In [1]:
import numpy as np
import random

# Each move is evaluated as to how good it was given the current grid
class Game:

    def __init__(self,grid):
        self.training_history = []
        self.grid = grid
        self.bin_state = 0b00000000000000000000000000

    def check_win(self, grid):
        # Finds the positions of the Xs or Os in the grid
        resX = [np.where(grid == -1), np.where(np.transpose(grid) == -1)]
        resO = [np.where(grid == 1), np.where(np.transpose(grid) == 1)]

        # Gets the coordinates of the places occupied by X or O
        zipX=list(zip(np.where(grid == -1)[0],np.where(grid == -1)[1]))
        zipO=list(zip(np.where(grid == 1)[0],np.where(grid == 1)[1]))
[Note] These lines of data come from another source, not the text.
-- ==== Sys2Proof/Decode.lean ====
section
/-! DEFINITION. The Decoder (spec/40_decoder.md R140 to R163, spec/30_encoding.md R90 to R125) as a total function on
the bytes that stand at the position and below the loaded length, the encoder after it, and the decoder on a word of
spec/opcode_table.json. The numeric encodings are the Intel 8086's, imported by the spec (D2, log entry 1). -/

namespace Sys2Proof

/-! ### Bits and bytes -/

/-- The low byte of a word. -/
def loByte (w : Word) : Byte := w.extractLsb' 0 8

/-- The high byte of a word. -/
def hiByte (w : Word) : Byte := w.extractLsb' 8 8

/-- `hi ++ lo` (R10): the word whose more significant byte is `hi`. -/
def mkWord (hi lo : Byte) : Word := hi ++ lo

/-- A flag as an encoding bit. -/
def bit (b : Bool) : BitVec 1 := BitVec.ofBool b

/-- Bit `n` of a first byte as a flag. -/
def bitAt (b : Byte) (n : Nat) : Bool := b.getLsbD n

/-- `b0[5:3]`, and `b1[5:3]` (R99, R102): a 3-bit field in the middle of a byte. -/
def midField (b : Byte) : BitVec 3 := b.extractLsb' 3 3

/-- The low 3 bits: `rm` of a mode byte, `reg` of format IR (R95, R100). -/
def lowField (b : Byte) : BitVec 3 := b.extractLsb' 0 3

/-- `mod`, the high 2 bits of a mode byte (R103). -/
def modField (b : Byte) : BitVec 2 := b.extractLsb' 6 2

/-! ### The tables of the encoding -/

/-- The sub-opcode table (R99); 110 selects nothing (R121, D11). -/
def ArithOp.ofCode (c : BitVec 3) : Option ArithOp :=
  match c.toNat with
  | 0 => some .add
  | 1 => some .or
  | 2 => some .adc
  | 3 => some .sbb
  | 4 => some .and
  | 5 => some .sub
  | 7 => some .cmp
  | _ => none

/-- The first bytes of format J (R115). -/
def JumpOp.opcode : JumpOp → Byte
  | .jo => 0x70#8
  | .jno => 0x71#8
  | .jb => 0x72#8
  | .jnb => 0x73#8
  | .je => 0x74#8
  | .jnz => 0x75#8
  | .jbe => 0x76#8
  | .ja => 0x77#8
  | .js => 0x78#8
  | .jns => 0x79#8
  | .jp => 0x7A#8
  | .jnp => 0x7B#8
  | .jl => 0x7C#8
  | .jnl => 0x7D#8
  | .jle => 0x7E#8
  | .jg => 0x7F#8
  | .loopnz => 0xE0#8
  | .loopz => 0xE1#8
  | .loop => 0xE2#8
  | .jcxz => 0xE3#8

/-- The operations of format J, in the order of R115. -/
def JumpOp.all : List JumpOp :=
  [.jo, .jno, .jb, .jnb, .je, .jnz, .jbe, .ja, .js, .jns,
   .jp, .jnp, .jl, .jnl, .jle, .jg, .loopnz, .loopz, .loop, .jcxz]

/-- The jump a first byte stands for, by exact match (R92, R115). -/
def JumpOp.ofByte (b0 : Byte) : Option JumpOp := JumpOp.all.find? (fun j => j.opcode == b0)

/-- The base pair of an `rm` code (R104). -/
def BasePair.ofCode (c : BitVec 3) : BasePair :=
  match c.toNat with
  | 0 => .bxSi
  | 1 => .bxDi
  | 2 => .bpSi
  | 3 => .bpDi
  | 4 => .si
  | 5 => .di
  | 6 => .bp
  | _ => .bx

/-- The `rm` code of a base pair (R104). -/
def BasePair.code : BasePair → BitVec 3
  | .bxSi => 0b000#3
  | .bxDi => 0b001#3
  | .bpSi => 0b010#3
  | .bpDi => 0b011#3
  | .si => 0b100#3
  | .di => 0b101#3
  | .bp => 0b110#3
  | .bx => 0b111#3

/-! ### The instruction a row and its fields stand for -/

/-- Format RM with a sub-opcode. -/
def ArithOp.instrRM (op : ArithOp) (d w : Bool) (reg : BitVec 3) (rm : RmOperand) : Instr :=
  match op with
  | .add => .addRM d w reg rm
  | .or => .orRM d w reg rm
  | .adc => .adcRM d w reg rm
  | .sbb => .sbbRM d w reg rm
  | .and => .andRM d w reg rm
  | .sub => .subRM d w reg rm
  | .cmp => .cmpRM d w reg rm

/-- Format IRM with a sub-opcode. -/
def ArithOp.instrIRM (op : ArithOp) (s w : Bool) (rm : RmOperand) (imm : Imm) : Instr :=
  match op with
  | .add => .addIRM s w rm imm
  | .or => .orIRM s w rm imm
  | .adc => .adcIRM s w rm imm
  | .sbb => .sbbIRM s w rm imm
  | .and => .andIRM s w rm imm
  | .sub => .subIRM s w rm imm
  | .cmp => .cmpIRM s w rm imm

/-- Format IA with a sub-opcode. -/
def ArithOp.instrIA (op : ArithOp) (w : Bool) (imm : Imm) : Instr :=
  match op with
  | .add => .addIA w imm
  | .or => .orIA w imm
  | .adc => .adcIA w imm
  | .sbb => .sbbIA w imm
  | .and => .andIA w imm
  | .sub => .subIA w imm
  | .cmp => .cmpIA w imm

/-- Format J with its operation. -/
def JumpOp.instr (op : JumpOp) (rel : Byte) : Instr :=
  match op with
  | .jo => .jo rel
  | .jno => .jno rel
  | .jb => .jb rel
  | .jnb => .jnb rel
  | .je => .je rel
  | .jnz => .jnz rel
  | .jbe => .jbe rel
  | .ja => .ja rel
  | .js => .js rel
  | .jns => .jns rel
  | .jp => .jp rel
  | .jnp => .jnp rel
  | .jl => .jl rel
  | .jnl => .jnl rel
  | .jle => .jle rel
  | .jg => .jg rel
  | .loopnz => .loopnz rel
  | .loopz => .loopz rel
  | .loop => .loop rel
  | .jcxz => .jcxz rel

/-! ### Classification -/

/-- The cascade of R144, in its order. -/
def classify (b0 : Byte) : Option Family :=
  if (JumpOp.ofByte b0).isSome then some .jcc
  else if b0 &&& 0xFC#8 = 0x80#8 then some .immRmArith
  else if b0 &&& 0xFE#8 = 0xC6#8 then some .immRmMov
  else if b0 &&& 0xC6#8 = 0x04#8 ∧ midField b0 ≠ 0b110#3 then some .immAccArith
  else if b0 &&& 0xF0#8 = 0xB0#8 then some .immRegMov
  else if b0 &&& 0xFC#8 = 0xA0#8 then some .accMemMov
  else if b0 &&& 0xFC#8 = 0x88#8 then some .rmRegMov
  else if b0 &&& 0xC4#8 = 0x00#8 ∧ midField b0 ≠ 0b110#3 then some .rmRegArith
  else none

/-- The test a single row of the table of R92 puts to a first byte, whatever the other rows say. -/
def Family.test (f : Family) (b0 : Byte) : Bool :=
  match f with
  | .jcc => (JumpOp.ofByte b0).isSome
  | .immRmArith => b0 &&& 0xFC#8 == 0x80#8
  | .immRmMov => b0 &&& 0xFE#8 == 0xC6#8
  | .immAccArith => b0 &&& 0xC6#8 == 0x04#8 && midField b0 != 0b110#3
  | .immRegMov => b0 &&& 0xF0#8 == 0xB0#8
  | .accMemMov => b0 &&& 0xFC#8 == 0xA0#8
  | .rmRegMov => b0 &&& 0xFC#8 == 0x88#8
  | .rmRegArith => b0 &&& 0xC4#8 == 0x00#8 && midField b0 != 0b110#3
        # Check if the X positions result in a win
        if self._check_row_col(resX):
            return "X WIN"
        # Check if the O positions result in a win
        elif self._check_row_col(resO):
            return "O WIN"
        # Check the diagonals
        elif self._check_diagonals(zipX):
            return "X WIN"
        elif self._check_diagonals(zipO):
            return "O WIN"
        # Check if the board is full
        elif np.where(grid == 0)[0].size == 0:
            # If there are no lines of 3 for XorO and the grid contains no more empty spaces
            return "DRAW"


    # Checks that the positions give a win irrespective of whether it is Os or Xs
    def _check_row_col(self, res):
        for g in res:
            if any(sublist in np.array_str(np.array(g[0])) for sublist in ('0 0 0', '1 1 1','2 2 2')):
                if '0 1 2' in np.array_str(np.array(g[1])):
                    return True

    def _check_diagonals(self, res):
        # the diagonals
        if (0,0) in res and (1,1) in res and (2,2) in res:
            return True
        if (0,2) in res and (1,1) in res and (2,0) in res:
            return True

    # This gets the current grid
    def get_grid(self):
        return self.grid

In [2]:
import random
import copy
import numpy as np


class Agent:

    def __init__(self):
        pass

    # This returns the location of the position on the grid to place the X or O
    def set_location(self,grid,method, model):
        # Find available positions
        # select a location to place the xoro
        if method == "random":
            select = _get_random_position(grid)
        if method == "neural":
            select = _get_neural_position(grid, model)
        return select

# Static private methods
# Returns the next position of the xoro randomly from the available positions
def _get_random_position(grid):
    # Find positions the contain a 0 (blank)
    available = _get_available_positions(grid)
    return random.choice(available)

# This is where the Neural network goes.
def _get_neural_position(grid, model):
    availableMoves = _get_available_positions(grid)
    maxValue = 0
    bestMove = availableMoves[0]
    for availableMove in availableMoves:
        # get a copy of a board
        boardCopy = copy.deepcopy(grid)
        value = model.predict(boardCopy, 0)
        if value > maxValue:
            maxValue = value
            bestMove = availableMove
    selectedMove = bestMove
    return selectedMove

def _get_available_positions(grid):
    a = np.where(grid == 0)
    return list(zip(a[0], a[1]))

In [3]:
from keras.layers import Dense
from keras.models import Sequential
from keras.utils import to_categorical
import numpy as np


class TicTacToeModel:

    def __init__(self, numberOfInputs, numberOfOutputs, epochs, batchSize):
        self.epochs = epochs

        self.batchSize = batchSize
        self.numberOfInputs = numberOfInputs
        self.numberOfOutputs = numberOfOutputs
        self.model = Sequential()
        self.model.add(Dense(64, activation='relu', input_shape=(numberOfInputs, )))
        self.model.add(Dense(128, activation='relu'))
        self.model.add(Dense(128, activation='relu'))
        self.model.add(Dense(128, activation='relu'))
        self.model.add(Dense(numberOfOutputs, activation='softmax'))
        self.model.compile(loss='categorical_crossentropy', optimizer='rmsprop', metrics=['accuracy'])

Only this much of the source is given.